Even then, the approach taken by Lawrence Lessig (hundreds of slides, very
rythmic), makes the point across. Yet the slides alone are worth nothing
without the presenter.

The biggest mistake is to think that the slides contain the message, a mistake
often shared both by the presenter and the audience. How many times have I
heard "can we get a copy of those slides?". If I ever hear this question it
means I have failed as a presenter.

It's useless and missing the point to ask for the slides. Slides are not the
vector of the argument, you – the presenter – are; Slides are merely here to
outline the point.

Nobody reads the bullets _and_ listen to you at the same time. Nobody will
read those tables projected on that small screen at a jittery resolution. It
could be bogus data and no one would care yet their mind will focus on it
instead of what you say. You built a table to compute a total, so only the
total matters.
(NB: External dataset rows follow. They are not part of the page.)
theorem commitAll (hp : ∀ d, I d → I (placeNext d)) (hd : I d) : I (commitAll d) := by
  unfold Machine.commitAll
  extract_lets later old d1 d2 d3 d4 d5 d6 d7 d8 d9 d10
  have h1 : I d1 := FaultStable.forEach _ _ (fun _ _ he => h.modChan _ _ he) hd
  have h2 : I d2 := h.certLocks (h.commitShadows (h.packageTick (h.pending _ _ _ h1)))
  have h3 : I d3 := hp _ (h.pending _ _ _ h2)
  have h4 : I d4 := FaultStable.forEach _ _ (fun _ _ he => h.commitChan _ he) h3
  have h5 : I d5 := h.settleOffers _ (h.unfenceDone (h.probationTick h4))
  have h6 : I d6 := FaultStable.forEach _ _ (fun _ _ he => h.millSpare _ he) h5
  have h7 : I d7 := FaultStable.forEach _ _ (fun _ _ he => h.sessionExpiry _ he) h6
  have h8 : I d8 := FaultStable.ite _ (h.toRecompute h7) h7
  have h9 : I d9 := FaultStable.ite _ (h.toPushDue h8) h8
  have h10 : I d10 := FaultStable.ite _ (FaultStable.forEach _ _ (fun _ _ he => h.safePush h.raised _ he) h9) h9
  exact h.commitNotice h10

theorem markRecord (r bits : Nat) (hd : I d) : I (markRecord d r bits) := by
  unfold Machine.markRecord
  extract_lets front back dirty d1 w q changed d2 v d3 v' d4
  have h1 : I d1 := FaultStable.ite _ hd (FaultStable.forEach _ _ (fun _ _ he => h.setMemW _ _ he) hd)
  have h2 : I d2 := h.setMemW _ _ h1
  have h3 : I d3 := FaultStable.ite _ h2 (h.svc _ _ h2)
  have h4 : I d4 := FaultStable.ite _ (h.svc _ _ h3) h3
  exact h.inc _ h4

theorem switchImage (hd : I d) : I (switchImage d) :=
  FaultStable.forEach _ _ (fun _ r he => h.svc _ _ (h.markRecord r 128 he)) (h.ist _ _ (h.svc _ _ hd))

theorem firstBell (hd : I d) : I (firstBell d) :=
  FaultStable.ite _ hd (h.set _ _ (h.svc { d with pins := { d.pins with released := true } } _ (h.pins d _ hd)))

/-! ### Pieces of work of a mill (06, 08) -/

theorem serve {e : Dev} {c : Nat} {p : Piece} (hs : serve d c p = some e) (hd : I d) : I e := by
  simp only [Machine.serve] at hs
  split at hs
  · cases hs
  · split at hs
    · cases hs
    · split at hs
      · rw [← Option.some.inj hs]
        exact h.setHam _ _ (h.pass _ hd)
      · cases hs

theorem ageEntry (c : Nat) (e : TxEntry) (hd : I d) : I (ageEntry d c e) :=
  FaultStable.ite _ (h.ist _ _ (h.inc _ (h.desc _ _ _ _ (h.modChan _ _ hd)))) (h.modChan _ _ hd)

theorem applyDesc (r : RxDescInit) (hd : I d) : I (applyDesc d r) :=
  h.desc _ _ _ _ (h.desc _ _ _ _ (h.desc _ _ _ _ (h.desc _ _ _ _ hd)))

theorem boundWork (c : Nat) (hd : I d) : I (boundWork d c) := by
  unfold Machine.boundWork
  extract_lets d1 d2 d3
  have h1 : I d1 := FaultStable.forEach _ _ (fun _ _ he =>
    FaultStable.forEach _ _ (fun _ _ hx => endAttempt _ _ (fun _ => h.ageEntry _ _ hx) hx) he) hd
  have h2 : I d2 := FaultStable.forEach _ _ (fun _ _ he => h.applyDesc _ he) h1
  have h3 : I d3 := FaultStable.forEach _ _ (fun _ _ he => h.abortEntry _ _ he) h2
  exact h.modChan _ _ h3

theorem tickWork (c : Nat) (hd : I d) : I (tickWork d c) := by
  unfold Machine.tickWork
  refine FaultStable.ite _ hd ?_
  split
  · next hs => exact h.boundWork _ (h.serve hs hd)
  · exact hd
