/-- A slot's request to rows of its creel's SRAM joins those of this cycle (R68). -/
def State.noteRows (s : State) (parts : List Part) : State :=
  let rows := (parts.filter fun p => p.home.isNone && isSram (lpaOf p.gpa)).map fun p => lpaOf p.gpa / 128
  if rows.isEmpty then s
  else s.updCreel s.lin fun c =>
    { c with rowsAt := s.cycle, rows := (if c.rowsAt = s.cycle then c.rows else []) ++ rows }

/-- How many requests of this cycle, to other rows of the bank, stand ahead of one (R68). -/
def State.bankAhead (s : State) (gpa : Nat) : Nat :=
  let c := s.creel (linOf gpa)
  let row := lpaOf gpa / 128
  if c.rowsAt = s.cycle then
    ((c.rows.takeWhile (· != row)).eraseDups.filter fun r => bankOf r == bankOf row).length
  else 0

/-- The cycle at which a relaxed access of one part takes its place: on creel SRAM before its slot's next turn, later by the requests ahead of
it in its bank (R68, R168), and a later cycle of no stated bound in the DRAM slice (log 5). -/
def State.relaxedDue (s : State) (p : Part) : Nat × State :=
  let (n, s) := s.draw
  (s.cycle + 1 + (if p.home.isNone then n % (15 + s.bankAhead p.gpa) else n), s)

/-- A new access of the slot whose turn it is. One that overlaps an access of the slot still in flight waits for it (R90), a release waits for
all of them (R89), and a ninth relaxed access waits for one of the eight (R90); it issues at a later turn. A relaxed load or atomic
clears the presence bit of its destination (R168, R174) and its slot goes on, and a relaxed store or atomic of uncorrectable data raises 0x09
here (R169, R355); any other access parks its slot. -/
def State.issueAccess (s : State) (kind : AccKind) (parts : List Part) (reg : Nat) (relaxed release commut loads : Bool) :
    State :=
  if s.overlaps parts commut || (release && !(s.outstanding s.cur).isEmpty) then s.wait .hold
  else if relaxed && 8 ≤ s.relaxedOut s.cur then s
  else
    let a : Access := ⟨0, s.cur, kind, parts, reg, s.entryOf s.cur reg, relaxed, commut, 0, 0, false, s.me.world.toNat, s.me.asid.toNat, false,
      s.me.pc, s.cycle⟩
    match parts, relaxed with
    | [p], true =>
      if !kind.isLoad && s.writeBad p then s.badAccess { a with relaxed := false } p
      else
        let (id, s) := s.newId
        let (due, s) := s.relaxedDue p
        let s := { s.noteRows parts with accesses := s.accesses ++ [{ a with id := id, due := due }] }
        (if loads then s.awaitReg s.cur reg id else s).retire 4
    | _, _ =>
      let s := s.noteRows parts
      if parts.all s.atHand then s.runAccess a (parts.length + 1)
      else
        let (id, s) := s.newId
        let a := { a with id := id }
        ({ s with accesses := s.accesses ++ [a] }.park (.access id)).runAccess a (parts.length + 1)

/-- One checked part. -/
def mkPart (va size lane data : Nat) (p : Place) : Part := ⟨va, p.gpa, p.home, p.hk, p.hm, p.global, p.bits, size, lane, data⟩

/-- Rows 3 to 8 of R165 for a scalar local access; then the access goes on with its part. A miss parks the slot for a walk (R76). -/
def State.withLocal (s : State) (va size : Nat) (need : Need) (sram : Bool) (go : Place → State → State) : State :=
  match s.checkLocal s.cur va size size need sram with
  | (s, .ok p) => go p s
  | (s, .trap t) => s.trap t
  | (s, .miss) => s.parkWalk s.cur false va

/-! ### LD and ST (R166, R167) -/

def execLd (t b : BitVec 7) (z : BitVec 3) (o : BitVec 7) (r : BitVec 2) (s : State) : Host.Outcome State Fault Refusal :=
  done (issue [t, b] [b] (fun s =>
    let n := sizeOf_ z
    let va := memAddr (s.x b.toNat) o n
    s.withLocal va n .read false fun p s =>
      s.issueAccess (.load z.toNat) [mkPart va n 0 0 p] t.toNat (r == 1#2) false false true) s)

def execSt (t b : BitVec 7) (z : BitVec 3) (o : BitVec 7) (r : BitVec 2) (s : State) : Host.Outcome State Fault Refusal :=
  done (issue [t, b] [t, b] (fun s =>
    let n := sizeOf_ z
    let va := memAddr (s.x b.toNat) o n
    s.withLocal va n .write false fun p s =>
      s.issueAccess .store [mkPart va n 0 (s.x t.toNat).toNat p] 0 (r == 1#2) (r == 2#2) false false) s)

/-! ### Atomics (R173, R174) -/

/-- An atomic on a word of `n` bytes. ACAS reads x(d) as the expected value. -/
def opAtomic (aop n : Nat) (d a v : BitVec 7) (c : Bool) (s : State) : Host.Outcome State Fault Refusal :=
  done (issue [d, a, v] (if aop = 9 then [d, a, v] else [a, v]) (fun s =>
    let va := (s.x a.toNat).toNat
    s.withLocal va n .both false fun p s =>
      s.issueAccess (.atomic aop (s.x v.toNat) (s.x d.toNat)) [mkPart va n 0 0 p] d.toNat c false c true) s)

def execAaddD (d a v : BitVec 7) (c : BitVec 1) := opAtomic 0 8 d a v (c == 1#1)
def execAandD (d a v : BitVec 7) (c : BitVec 1) := opAtomic 1 8 d a v (c == 1#1)
def execAorD (d a v : BitVec 7) (c : BitVec 1) := opAtomic 2 8 d a v (c == 1#1)
def execAxorD (d a v : BitVec 7) (c : BitVec 1) := opAtomic 3 8 d a v (c == 1#1)
def execAminD (d a v : BitVec 7) (c : BitVec 1) := opAtomic 4 8 d a v (c == 1#1)
def execAmaxD (d a v : BitVec 7) (c : BitVec 1) := opAtomic 5 8 d a v (c == 1#1)
def execAminuD (d a v : BitVec 7) (c : BitVec 1) := opAtomic 6 8 d a v (c == 1#1)
def execAmaxuD (d a v : BitVec 7) (c : BitVec 1) := opAtomic 7 8 d a v (c == 1#1)
def execAswapD (d a v : BitVec 7) := opAtomic 8 8 d a v false
def execAcasD (d a v : BitVec 7) := opAtomic 9 8 d a v false
def execAaddW (d a v : BitVec 7) (c : BitVec 1) := opAtomic 0 4 d a v (c == 1#1)
def execAandW (d a v : BitVec 7) (c : BitVec 1) := opAtomic 1 4 d a v (c == 1#1)
def execAorW (d a v : BitVec 7) (c : BitVec 1) := opAtomic 2 4 d a v (c == 1#1)
def execAxorW (d a v : BitVec 7) (c : BitVec 1) := opAtomic 3 4 d a v (c == 1#1)
def execAminW (d a v : BitVec 7) (c : BitVec 1) := opAtomic 4 4 d a v (c == 1#1)
def execAmaxW (d a v : BitVec 7) (c : BitVec 1) := opAtomic 5 4 d a v (c == 1#1)
def execAminuW (d a v : BitVec 7) (c : BitVec 1) := opAtomic 6 4 d a v (c == 1#1)
def execAmaxuW (d a v : BitVec 7) (c : BitVec 1) := opAtomic 7 4 d a v (c == 1#1)
def execAswapW (d a v : BitVec 7) := opAtomic 8 4 d a v false
def execAcasW (d a v : BitVec 7) := opAtomic 9 4 d a v false
def execAfadd (d a v : BitVec 7) (c : BitVec 1) := opAtomic 10 4 d a v (c == 1#1)
def execAfmin (d a v : BitVec 7) (c : BitVec 1) := opAtomic 11 4 d a v (c == 1#1)
def execAfmax (d a v : BitVec 7) (c : BitVec 1) := opAtomic 12 4 d a v (c == 1#1)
Guess what? Just show the total. Your discourse will expose
what the bullets say, your discourse will sum up what's in the tables. Then
you nail it by showing the total slide. If people do want the table to check
values then its place is not in the slides, it's in a report. A document with
_content_ that you hopefully provide when it matters. Slides on the opposite
should basically have a very low content ratio in contrast with your speech,
or people will simply be distracted from you and read. Worse, they will
unconsciously wonder why they're here listening to you when they could just as
well read the content by themselves, and end up getting bored.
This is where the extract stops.